> **ABOUT THIS TASK**: Repeat the lines below exactly as written, please, from the line with "r.id.toNat == id" to the line with "let kind := bitsOf cfg 60 2", both lines included, and no others.

> **MATERIAL SHOWN**:

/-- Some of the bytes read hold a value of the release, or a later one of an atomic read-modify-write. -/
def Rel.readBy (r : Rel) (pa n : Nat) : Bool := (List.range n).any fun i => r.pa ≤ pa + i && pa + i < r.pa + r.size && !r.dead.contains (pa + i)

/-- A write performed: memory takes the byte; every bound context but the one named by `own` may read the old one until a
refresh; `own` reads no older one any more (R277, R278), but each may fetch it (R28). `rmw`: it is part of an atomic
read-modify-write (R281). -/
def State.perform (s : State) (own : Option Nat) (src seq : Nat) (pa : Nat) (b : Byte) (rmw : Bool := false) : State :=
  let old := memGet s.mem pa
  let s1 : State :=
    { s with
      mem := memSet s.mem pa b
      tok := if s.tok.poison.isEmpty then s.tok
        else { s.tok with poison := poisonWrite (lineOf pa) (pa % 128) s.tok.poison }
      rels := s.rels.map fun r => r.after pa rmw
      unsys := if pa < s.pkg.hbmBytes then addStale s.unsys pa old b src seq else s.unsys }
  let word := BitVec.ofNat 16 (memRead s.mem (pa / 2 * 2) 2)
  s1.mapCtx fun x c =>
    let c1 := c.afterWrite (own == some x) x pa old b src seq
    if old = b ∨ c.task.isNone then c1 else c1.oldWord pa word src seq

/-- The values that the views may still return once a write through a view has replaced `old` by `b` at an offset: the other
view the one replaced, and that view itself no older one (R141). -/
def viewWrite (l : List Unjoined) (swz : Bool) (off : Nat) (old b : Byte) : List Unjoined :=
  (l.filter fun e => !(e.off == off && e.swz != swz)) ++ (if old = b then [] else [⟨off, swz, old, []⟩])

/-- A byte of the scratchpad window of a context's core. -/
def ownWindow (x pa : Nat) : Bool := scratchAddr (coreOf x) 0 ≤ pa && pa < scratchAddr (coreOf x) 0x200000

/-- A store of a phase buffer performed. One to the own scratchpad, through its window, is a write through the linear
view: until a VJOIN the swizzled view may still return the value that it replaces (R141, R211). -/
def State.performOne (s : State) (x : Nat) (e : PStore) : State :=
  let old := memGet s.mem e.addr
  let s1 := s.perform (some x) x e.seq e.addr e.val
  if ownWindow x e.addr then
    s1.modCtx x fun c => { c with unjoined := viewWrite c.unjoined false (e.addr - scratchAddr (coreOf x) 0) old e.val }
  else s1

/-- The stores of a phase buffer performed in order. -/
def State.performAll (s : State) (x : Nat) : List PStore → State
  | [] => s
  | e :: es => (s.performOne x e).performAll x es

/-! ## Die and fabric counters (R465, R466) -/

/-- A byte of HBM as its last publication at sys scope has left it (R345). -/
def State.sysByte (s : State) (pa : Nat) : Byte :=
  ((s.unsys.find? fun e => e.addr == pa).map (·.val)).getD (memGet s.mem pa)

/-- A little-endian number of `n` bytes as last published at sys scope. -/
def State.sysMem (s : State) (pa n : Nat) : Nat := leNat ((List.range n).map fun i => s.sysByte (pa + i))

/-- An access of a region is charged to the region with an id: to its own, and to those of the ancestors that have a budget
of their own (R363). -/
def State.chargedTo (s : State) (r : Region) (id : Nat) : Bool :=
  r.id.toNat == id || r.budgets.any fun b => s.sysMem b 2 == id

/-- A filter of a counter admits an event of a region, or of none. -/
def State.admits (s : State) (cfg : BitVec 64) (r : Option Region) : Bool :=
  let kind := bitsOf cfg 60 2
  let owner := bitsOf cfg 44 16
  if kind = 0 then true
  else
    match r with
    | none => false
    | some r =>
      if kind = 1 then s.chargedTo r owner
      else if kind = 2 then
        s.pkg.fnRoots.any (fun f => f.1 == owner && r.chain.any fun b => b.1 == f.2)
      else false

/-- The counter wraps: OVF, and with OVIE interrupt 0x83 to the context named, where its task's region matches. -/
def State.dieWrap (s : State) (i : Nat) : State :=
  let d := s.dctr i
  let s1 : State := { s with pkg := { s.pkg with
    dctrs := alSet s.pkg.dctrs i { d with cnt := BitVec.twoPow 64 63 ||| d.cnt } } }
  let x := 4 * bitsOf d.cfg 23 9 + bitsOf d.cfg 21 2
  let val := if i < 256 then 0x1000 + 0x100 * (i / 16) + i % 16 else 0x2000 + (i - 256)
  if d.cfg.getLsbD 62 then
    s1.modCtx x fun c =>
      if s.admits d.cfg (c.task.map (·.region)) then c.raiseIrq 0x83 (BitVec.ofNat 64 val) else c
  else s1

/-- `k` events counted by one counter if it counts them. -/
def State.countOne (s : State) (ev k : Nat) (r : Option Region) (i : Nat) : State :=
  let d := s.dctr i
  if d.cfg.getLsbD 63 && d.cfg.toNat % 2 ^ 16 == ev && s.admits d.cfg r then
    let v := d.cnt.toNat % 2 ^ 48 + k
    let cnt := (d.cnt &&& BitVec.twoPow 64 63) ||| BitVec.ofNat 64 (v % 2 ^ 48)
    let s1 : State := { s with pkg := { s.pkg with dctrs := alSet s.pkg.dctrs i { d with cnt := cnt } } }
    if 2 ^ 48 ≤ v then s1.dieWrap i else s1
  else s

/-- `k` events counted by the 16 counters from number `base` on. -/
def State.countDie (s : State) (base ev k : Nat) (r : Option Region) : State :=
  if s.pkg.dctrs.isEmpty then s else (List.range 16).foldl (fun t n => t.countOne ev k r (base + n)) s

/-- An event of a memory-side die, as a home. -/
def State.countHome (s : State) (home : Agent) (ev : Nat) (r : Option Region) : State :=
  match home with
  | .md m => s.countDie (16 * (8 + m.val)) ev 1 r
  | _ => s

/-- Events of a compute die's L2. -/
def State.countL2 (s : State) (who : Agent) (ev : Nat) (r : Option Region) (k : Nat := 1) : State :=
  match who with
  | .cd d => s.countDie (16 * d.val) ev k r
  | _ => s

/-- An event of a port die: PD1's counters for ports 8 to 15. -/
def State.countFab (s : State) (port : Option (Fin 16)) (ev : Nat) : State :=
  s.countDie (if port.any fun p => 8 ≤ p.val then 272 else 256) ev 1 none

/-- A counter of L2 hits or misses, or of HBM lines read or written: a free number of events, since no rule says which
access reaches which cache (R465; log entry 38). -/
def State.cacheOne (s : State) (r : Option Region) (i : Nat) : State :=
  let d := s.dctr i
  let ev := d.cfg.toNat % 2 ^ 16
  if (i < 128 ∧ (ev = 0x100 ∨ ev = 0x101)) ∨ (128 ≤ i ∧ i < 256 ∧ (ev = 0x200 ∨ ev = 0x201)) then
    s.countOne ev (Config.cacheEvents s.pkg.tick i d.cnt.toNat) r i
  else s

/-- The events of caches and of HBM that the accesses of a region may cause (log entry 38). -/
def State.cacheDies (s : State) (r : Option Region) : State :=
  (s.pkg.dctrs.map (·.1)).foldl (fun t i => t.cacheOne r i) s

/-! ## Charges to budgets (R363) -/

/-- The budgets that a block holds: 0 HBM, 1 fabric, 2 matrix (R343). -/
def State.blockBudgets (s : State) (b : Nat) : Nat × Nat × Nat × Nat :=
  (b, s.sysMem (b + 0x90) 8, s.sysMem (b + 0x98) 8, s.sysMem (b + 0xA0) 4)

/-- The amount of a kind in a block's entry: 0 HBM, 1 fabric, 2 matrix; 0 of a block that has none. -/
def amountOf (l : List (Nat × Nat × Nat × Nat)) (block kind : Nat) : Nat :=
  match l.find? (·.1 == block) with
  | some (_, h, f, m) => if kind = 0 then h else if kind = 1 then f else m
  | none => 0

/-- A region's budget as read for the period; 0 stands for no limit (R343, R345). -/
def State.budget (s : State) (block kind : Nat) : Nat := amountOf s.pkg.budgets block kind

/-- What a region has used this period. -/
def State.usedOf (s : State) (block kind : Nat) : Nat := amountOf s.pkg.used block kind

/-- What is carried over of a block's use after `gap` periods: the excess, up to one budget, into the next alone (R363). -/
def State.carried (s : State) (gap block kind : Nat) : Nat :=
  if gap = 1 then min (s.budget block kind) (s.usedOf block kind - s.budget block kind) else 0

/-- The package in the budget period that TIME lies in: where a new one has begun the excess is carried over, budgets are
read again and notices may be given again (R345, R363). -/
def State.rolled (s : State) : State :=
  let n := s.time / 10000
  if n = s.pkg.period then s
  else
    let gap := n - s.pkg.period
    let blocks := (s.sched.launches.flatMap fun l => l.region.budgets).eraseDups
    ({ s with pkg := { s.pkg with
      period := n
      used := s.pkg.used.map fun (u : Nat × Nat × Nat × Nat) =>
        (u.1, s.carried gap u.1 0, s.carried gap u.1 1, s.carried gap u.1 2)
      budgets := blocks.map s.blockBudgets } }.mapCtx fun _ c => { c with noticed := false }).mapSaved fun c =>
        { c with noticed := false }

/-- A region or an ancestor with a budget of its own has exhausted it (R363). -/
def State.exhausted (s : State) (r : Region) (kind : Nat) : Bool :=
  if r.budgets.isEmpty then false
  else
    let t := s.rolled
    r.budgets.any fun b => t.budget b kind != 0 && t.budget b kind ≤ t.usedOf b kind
* * *
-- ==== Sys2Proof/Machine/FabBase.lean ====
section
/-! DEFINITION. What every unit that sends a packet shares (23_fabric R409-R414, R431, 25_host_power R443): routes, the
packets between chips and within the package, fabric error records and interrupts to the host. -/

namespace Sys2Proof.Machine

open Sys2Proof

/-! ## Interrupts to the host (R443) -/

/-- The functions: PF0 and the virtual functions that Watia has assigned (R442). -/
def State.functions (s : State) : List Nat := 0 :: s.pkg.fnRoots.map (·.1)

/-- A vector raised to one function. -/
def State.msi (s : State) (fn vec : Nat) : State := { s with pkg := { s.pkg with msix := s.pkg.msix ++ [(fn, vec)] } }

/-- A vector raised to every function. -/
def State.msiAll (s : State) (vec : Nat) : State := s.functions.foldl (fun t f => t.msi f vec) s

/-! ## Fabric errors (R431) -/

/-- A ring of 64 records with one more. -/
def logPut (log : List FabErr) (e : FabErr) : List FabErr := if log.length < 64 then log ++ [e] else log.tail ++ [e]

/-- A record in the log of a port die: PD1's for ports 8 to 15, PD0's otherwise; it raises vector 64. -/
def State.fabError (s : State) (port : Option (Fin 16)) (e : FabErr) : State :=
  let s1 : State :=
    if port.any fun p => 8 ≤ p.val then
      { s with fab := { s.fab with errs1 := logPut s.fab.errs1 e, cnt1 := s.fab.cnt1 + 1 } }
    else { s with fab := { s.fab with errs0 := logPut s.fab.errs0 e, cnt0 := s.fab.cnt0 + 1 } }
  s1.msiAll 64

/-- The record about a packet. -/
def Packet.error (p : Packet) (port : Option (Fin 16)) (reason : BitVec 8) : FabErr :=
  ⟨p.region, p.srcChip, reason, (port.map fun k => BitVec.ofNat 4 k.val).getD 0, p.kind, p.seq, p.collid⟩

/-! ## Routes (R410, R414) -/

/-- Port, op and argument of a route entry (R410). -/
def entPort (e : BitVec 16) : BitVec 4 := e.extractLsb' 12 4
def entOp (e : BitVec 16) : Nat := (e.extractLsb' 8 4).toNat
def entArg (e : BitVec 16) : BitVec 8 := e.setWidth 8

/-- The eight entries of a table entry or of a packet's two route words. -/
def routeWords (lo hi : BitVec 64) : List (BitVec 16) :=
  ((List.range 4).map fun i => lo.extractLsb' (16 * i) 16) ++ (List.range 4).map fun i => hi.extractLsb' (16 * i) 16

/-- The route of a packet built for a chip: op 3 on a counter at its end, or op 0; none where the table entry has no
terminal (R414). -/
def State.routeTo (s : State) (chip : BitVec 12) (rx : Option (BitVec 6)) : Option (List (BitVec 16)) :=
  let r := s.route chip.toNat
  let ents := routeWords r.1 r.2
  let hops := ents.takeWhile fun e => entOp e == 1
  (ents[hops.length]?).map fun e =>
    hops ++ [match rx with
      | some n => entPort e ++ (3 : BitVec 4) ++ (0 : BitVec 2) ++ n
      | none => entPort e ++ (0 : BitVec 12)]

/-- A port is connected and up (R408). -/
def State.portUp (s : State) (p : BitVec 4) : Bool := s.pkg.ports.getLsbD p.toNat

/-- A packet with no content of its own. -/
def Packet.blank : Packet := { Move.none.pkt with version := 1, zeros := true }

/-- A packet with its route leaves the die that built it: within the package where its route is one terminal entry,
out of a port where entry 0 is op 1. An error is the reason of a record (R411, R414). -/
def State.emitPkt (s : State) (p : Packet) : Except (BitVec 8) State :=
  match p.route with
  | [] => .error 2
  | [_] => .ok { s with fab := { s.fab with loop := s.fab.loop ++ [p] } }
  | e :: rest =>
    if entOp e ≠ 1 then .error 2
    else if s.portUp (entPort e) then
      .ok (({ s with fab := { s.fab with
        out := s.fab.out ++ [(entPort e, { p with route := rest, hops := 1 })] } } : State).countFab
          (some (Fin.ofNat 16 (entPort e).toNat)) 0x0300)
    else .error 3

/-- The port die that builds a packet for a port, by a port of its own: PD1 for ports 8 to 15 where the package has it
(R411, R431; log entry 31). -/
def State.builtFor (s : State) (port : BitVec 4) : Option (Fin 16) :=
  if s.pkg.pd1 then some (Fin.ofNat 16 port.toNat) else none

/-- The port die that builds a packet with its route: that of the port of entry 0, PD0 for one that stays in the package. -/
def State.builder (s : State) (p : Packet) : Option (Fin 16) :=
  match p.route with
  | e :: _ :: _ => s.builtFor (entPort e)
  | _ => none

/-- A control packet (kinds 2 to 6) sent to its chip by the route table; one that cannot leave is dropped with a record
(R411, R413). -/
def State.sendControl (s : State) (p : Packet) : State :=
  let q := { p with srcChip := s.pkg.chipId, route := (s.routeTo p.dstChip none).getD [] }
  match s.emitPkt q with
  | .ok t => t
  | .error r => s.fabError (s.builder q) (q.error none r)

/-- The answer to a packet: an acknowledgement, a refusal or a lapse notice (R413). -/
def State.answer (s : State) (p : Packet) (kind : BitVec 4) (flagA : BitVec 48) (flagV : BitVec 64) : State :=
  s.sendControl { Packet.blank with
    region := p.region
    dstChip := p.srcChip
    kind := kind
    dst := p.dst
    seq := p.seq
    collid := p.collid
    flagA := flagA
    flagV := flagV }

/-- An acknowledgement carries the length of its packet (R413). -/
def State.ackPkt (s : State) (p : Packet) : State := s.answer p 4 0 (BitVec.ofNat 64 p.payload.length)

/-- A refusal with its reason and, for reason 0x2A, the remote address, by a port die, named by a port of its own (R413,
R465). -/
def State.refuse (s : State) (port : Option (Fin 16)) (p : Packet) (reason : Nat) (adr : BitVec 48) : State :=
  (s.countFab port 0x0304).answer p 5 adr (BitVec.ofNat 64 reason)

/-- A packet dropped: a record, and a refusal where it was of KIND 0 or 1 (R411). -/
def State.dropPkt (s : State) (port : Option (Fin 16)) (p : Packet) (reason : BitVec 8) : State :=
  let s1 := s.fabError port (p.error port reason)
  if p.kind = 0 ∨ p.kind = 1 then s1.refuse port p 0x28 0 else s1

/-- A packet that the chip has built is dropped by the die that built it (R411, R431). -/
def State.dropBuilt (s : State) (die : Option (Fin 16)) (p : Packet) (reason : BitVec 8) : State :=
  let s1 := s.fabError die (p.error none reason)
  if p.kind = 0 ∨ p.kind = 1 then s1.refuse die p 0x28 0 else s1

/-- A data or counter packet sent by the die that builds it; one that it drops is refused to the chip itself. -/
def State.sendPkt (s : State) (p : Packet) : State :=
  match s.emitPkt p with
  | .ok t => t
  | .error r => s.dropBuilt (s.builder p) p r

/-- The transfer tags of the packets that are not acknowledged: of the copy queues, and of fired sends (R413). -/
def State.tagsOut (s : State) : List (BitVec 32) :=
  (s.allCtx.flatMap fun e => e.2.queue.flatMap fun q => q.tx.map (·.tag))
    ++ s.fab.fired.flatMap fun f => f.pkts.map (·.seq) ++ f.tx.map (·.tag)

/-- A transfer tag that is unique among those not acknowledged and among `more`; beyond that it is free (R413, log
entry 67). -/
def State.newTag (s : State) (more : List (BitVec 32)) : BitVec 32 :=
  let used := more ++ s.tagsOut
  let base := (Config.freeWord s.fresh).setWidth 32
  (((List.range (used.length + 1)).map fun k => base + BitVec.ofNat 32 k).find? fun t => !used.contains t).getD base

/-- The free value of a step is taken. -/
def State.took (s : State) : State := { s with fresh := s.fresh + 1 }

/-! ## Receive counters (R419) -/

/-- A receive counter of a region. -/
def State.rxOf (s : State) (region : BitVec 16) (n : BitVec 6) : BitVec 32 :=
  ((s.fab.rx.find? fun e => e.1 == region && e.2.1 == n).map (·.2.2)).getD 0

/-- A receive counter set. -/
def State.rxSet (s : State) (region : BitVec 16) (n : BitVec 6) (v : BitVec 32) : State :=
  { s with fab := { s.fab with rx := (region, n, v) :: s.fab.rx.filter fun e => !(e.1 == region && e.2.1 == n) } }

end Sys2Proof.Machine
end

> **PROBLEM SOLUTION**:
  r.id.toNat == id || r.budgets.any fun b => s.sysMem b 2 == id

/-- A filter of a counter admits an event of a region, or of none. -/
def State.admits (s : State) (cfg : BitVec 64) (r : Option Region) : Bool :=
  let kind := bitsOf cfg 60 2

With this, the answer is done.